Опустившись на землю – в прямом и переносном смысле – Сашка измерил взглядом покорённую вдохновением высоту и засомневался в реальности происшедшего: непривычно высоко на фоне голубого неба покоилась нетронутая им планка.
– Ну-ка, давай измерим, насколько ты от земли-матушки оторвался, – предложила Танюшка. А измерителя-то прыжков в секторе и не оказалось, но, используя коробок спичек и листок в клетку из Таниной ученической тетрадки, результат всё-таки удалось замерить. Для верности измерили ещё раз, результат подтвердился. Сашка не верил собственным глазам: «2,16». Два метра шестнадцать сантиметров! – Как? – недоумевал он, – при личном рекорде 2,05, показанном после тщательной разминки, в шиповках, да на резиновом покрытии, а тут… без разминки, босиком, почти на пашне. В голове не укладывалось. Но праздника захотелось.
И под утро приехавшего директора приветствовала доносящаяся из леса, исполняемая молодецким хором, песня:
Так наливай студент студентке,
Студентки тоже пью вино,
Непьющие студентки редки,
Они уж вымерли давно.
Давным-давнооооооо!
Разбор полётов с Сашкой случился сразу по прибытии лесных братьев на территорию лагеря.

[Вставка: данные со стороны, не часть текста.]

-- ==== Sys2Proof/Laws/FrameFlows.lean ====
section
/-!
SUPPORT. Laws/FrameFlows.lean: what each function of Machine/Flows.lean can touch.
-/
set_option linter.unusedTactic false
set_option linter.unreachableTactic false
set_option linter.tactic.unusedName false

namespace Sys2Proof.Machine

theorem State.igmpSend_within (s : State) (l : List IgmpReport) :
    Within 16384 s (State.igmpSend s l) := by
  unfold State.igmpSend
  repeat'
    first
    | with_reducible apply Within.refl
    | with_reducible assumption
    | (with_reducible apply State.updIng_via (m := 16384) (l := 16384) (hm := by decide)); (case hsources => exact (fun _ _ => rfl)); (case hflows => exact (fun _ _ => rfl)); (case higmp => exact (fun h => absurd h (by decide)))
    | split

theorem State.igmpChange_within (s : State) (l : List IgmpReport) :
    Within 16384 s (State.igmpChange s l) := by
  unfold State.igmpChange
  repeat'
    first
    | with_reducible apply Within.refl
    | with_reducible assumption
    | (extract_lets +onlyGivenNames x; refine Within.cut (l := 16384) (r := s) (x := x) ?_ ?_; rotate_left; (try clear_value x); intro _; rotate_right; subst x)
    | (extract_lets +onlyGivenNames x; try clear_value x)
    | (with_reducible apply State.updIng_via (m := 16384) (l := 16384) (hm := by decide)); (case hsources => exact (fun _ _ => rfl)); (case hflows => exact (fun _ _ => rfl)); (case higmp => exact (fun h => absurd h (by decide)))
    | (with_reducible apply Within.via (l := 16384) (m := 16384) (hm := by decide)); (case h => with_reducible apply State.igmpSend_within)
    | split

theorem State.setFlows_within (s : State) (fl : List Flow) :
    Within 24576 s (State.setFlows s fl) := by
  unfold State.setFlows
  repeat'
    first
    | with_reducible apply Within.refl
    | with_reducible assumption
    | (extract_lets +onlyGivenNames x; refine Within.cut (l := 24576) (r := s) (x := x) ?_ ?_; rotate_left; (try clear_value x); intro _; rotate_right; subst x)
    | (extract_lets +onlyGivenNames x; try clear_value x)
    | (with_reducible apply State.updIng_via (m := 8192) (l := 24576) (hm := by decide)); (case hsources => exact (fun _ _ => rfl)); (case hflows => exact (fun h => absurd h (by decide))); (case higmp => exact (fun _ _ => rfl))
    | (with_reducible apply Within.via (l := 24576) (m := 16384) (hm := by decide)); (case h => with_reducible apply State.igmpChange_within)
    | split

theorem execIgmpQuery_within (port : Fin 2) (sub : Fin 8) (tagged : Bool) (vid : BitVec 12) (version : Fin 4) (group : BitVec 32) (srcs : List (BitVec 32)) (s : State) :
    WithinO 16384 s (execIgmpQuery port sub tagged vid version group srcs s) := by
  unfold execIgmpQuery
  repeat'
    first
    | with_reducible apply Within.refl
    | with_reducible assumption
    | (extract_lets +onlyGivenNames x; refine Within.cut (l := 16384) (r := s) (x := x) ?_ ?_; rotate_left; (try clear_value x); intro _; rotate_right; subst x)
    | (extract_lets +onlyGivenNames x; try clear_value x)
    | with_reducible apply WithinO.next
    | with_reducible apply WithinO.fault
    | (with_reducible apply State.updIng_via (m := 16384) (l := 16384) (hm := by decide)); (case hsources => exact (fun _ _ => rfl)); (case hflows => exact (fun _ _ => rfl)); (case higmp => exact (fun h => absurd h (by decide)))
    | (with_reducible apply Within.via (l := 16384) (m := 16384) (hm := by decide)); (case h => with_reducible apply State.igmpSend_within)
    | split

Директор была уже в курсе Сашкиных фестивальных фокусов и сразу приступила к делу.
– До вашего, мил-человек, приезда всё у нас было в рамках приличия. Ваше появление сбивает с ритма всю нашу жизнь пионерскую, и что-то я забеспокоилась об успешном окончании смены. Мне нужно без эксцессов закончить её, помоги, а? – перешла на доверительное «ты» директор. – Уедь, а?

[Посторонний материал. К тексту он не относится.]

-- ==== Sys2Proof/Laws/FramePowerStates.lean ====
section
/-!
SUPPORT. Laws/FramePowerStates.lean: what each function of Machine/PowerStates.lean can touch.
-/
set_option linter.unusedTactic false
set_option linter.unreachableTactic false
set_option linter.tactic.unusedName false

namespace Sys2Proof.Machine

theorem State.tripHead_within (s : State) (h : Nat) :
    Within 6329034 s (State.tripHead s h) := by
  unfold State.tripHead
  repeat'
    first
    | with_reducible apply Within.refl
    | with_reducible assumption
    | (extract_lets +onlyGivenNames x; refine Within.cut (l := 6329034) (r := s) (x := x) ?_ ?_; rotate_left; (try clear_value x); intro _; rotate_right; subst x)
    | (extract_lets +onlyGivenNames x; try clear_value x)
    | ((with_reducible apply Within.fold); (rotate_left; intro _ _ _; rotate_right))
    | (with_reducible apply Within.via (l := 6329034) (m := 4195018) (hm := by decide)); (case h => with_reducible apply State.pushAbortHead_within)
    | (with_reducible apply Within.via (l := 6329034) (m := 2097152) (hm := by decide)); (case h => with_reducible apply State.squelch_within)
    | (with_reducible apply Within.via (l := 6329034) (m := 4096) (hm := by decide)); (case h => with_reducible apply State.unpinHead_within)
    | (with_reducible apply Within.via (l := 6329034) (m := 32768) (hm := by decide)); (case h => with_reducible apply State.updHead_within)
    | split

theorem execThermalTrip_within (sensor : Fin 24) (temp : BitVec 11) (s : State) :
    WithinO 39883466 s (execThermalTrip sensor temp s) := by
  unfold execThermalTrip
  repeat'
    first
    | with_reducible apply Within.refl
    | with_reducible assumption
    | (extract_lets +onlyGivenNames x; refine Within.cut (l := 39883466) (r := s) (x := x) ?_ ?_; rotate_left; (try clear_value x); intro _; rotate_right; subst x)
    | (extract_lets +onlyGivenNames x; try clear_value x)
    | with_reducible apply WithinO.next
    | with_reducible apply WithinO.fault
    | ((with_reducible apply Within.fold); (rotate_left; intro _ _ _; rotate_right))
    | (with_reducible apply State.updLv_via (m := 33554432) (l := 39883466) (hm := by decide)); (case hleave => exact (fun _ _ => rfl)); (case hlimits => exact (fun _ _ => rfl)); (case hsheds => exact (fun h => absurd h (by decide))); (case cpowFree => exact (fun _ => rfl)); (case cfetFree => exact (fun _ => rfl)); (case cthermal => exact (fun _ => rfl)); (case cband => exact (fun _ => rfl))
    | (with_reducible apply Within.via (l := 39883466) (m := 2) (hm := by decide)); (case h => with_reducible apply State.count_within)
    | (with_reducible apply Within.via (l := 39883466) (m := 66) (hm := by decide)); (case h => with_reducible apply State.lvRaise_within)
    | (with_reducible apply Within.via (l := 39883466) (m := 33554498) (hm := by decide)); (case h => with_reducible apply State.shedUpdate_within)
    | (with_reducible apply Within.via (l := 39883466) (m := 6329034) (hm := by decide)); (case h => with_reducible apply State.tripHead_within)
    | split

theorem execThermalSample_within (tj : List (BitVec 11)) (tcp : BitVec 11) (s : State) :
    WithinO 18691479568378 s (execThermalSample tj tcp s) := by
  unfold execThermalSample
  repeat'
    first
    | with_reducible apply Within.refl
    | with_reducible assumption
    | (extract_lets +onlyGivenNames x; refine Within.cut (l := 18691479568378) (r := s) (x := x) ?_ ?_; rotate_left; (try clear_value x); intro _; rotate_right; subst x)
    | (extract_lets +onlyGivenNames x; try clear_value x)
    | with_reducible apply WithinO.next
    | with_reducible apply WithinO.fault
    | (with_reducible apply Within.via (l := 18691479568378) (m := 18691479568378) (hm := by decide)); (case h => with_reducible apply State.askWarm_within)
    | (with_reducible apply Within.via (l := 18691479568378) (m := 33554498) (hm := by decide)); (case h => with_reducible apply State.thermalSample_within)
    | split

– Я человек хоть и безответственный, но добрый, и на помощь всегда рад откликнуться. Только вот закавыка: мне же характеристика нужна о прохождении практики, – включил печальку Сашка.
– Я напишу тебе отличную характеристику! – радостно воскликнула директор, и тут же листок из ящика стола оказался у неё под рукой и лихорадочно стал заполняться буквами.
Буквы творили чудеса: «скромный», «обладает педагогическим тактом», «вежлив», «хороший организатор», «отличный исполнитель», «инициативен», «дисциплинированный», «участвовал в художественной самодеятельности».
Таких слов в свой адрес Сашка никогда не получал. Они теснились, толкались, лезли друг на друга, но всё равно пришлось залезть на следующую страницу, которая и закончилась убористым вердиктом: «заслуживает отличной отметки». Подпись, печать и Сашка на свободе.
Ближе к вечеру Сашка был уже в городе. Шёл по улице, думал о невероятном и поверил и в полярника на крыле самолёта, и в бабушку с её сундуком. «Что вот только такое было у неё в сундуке…», – свербила мысль.
С нею и пришёл Сашка в библиотеку. Достал с полки тяжеленный словарь, нашёл тот, другой смысл: «Болезный – … милый, любезный, дорогой…».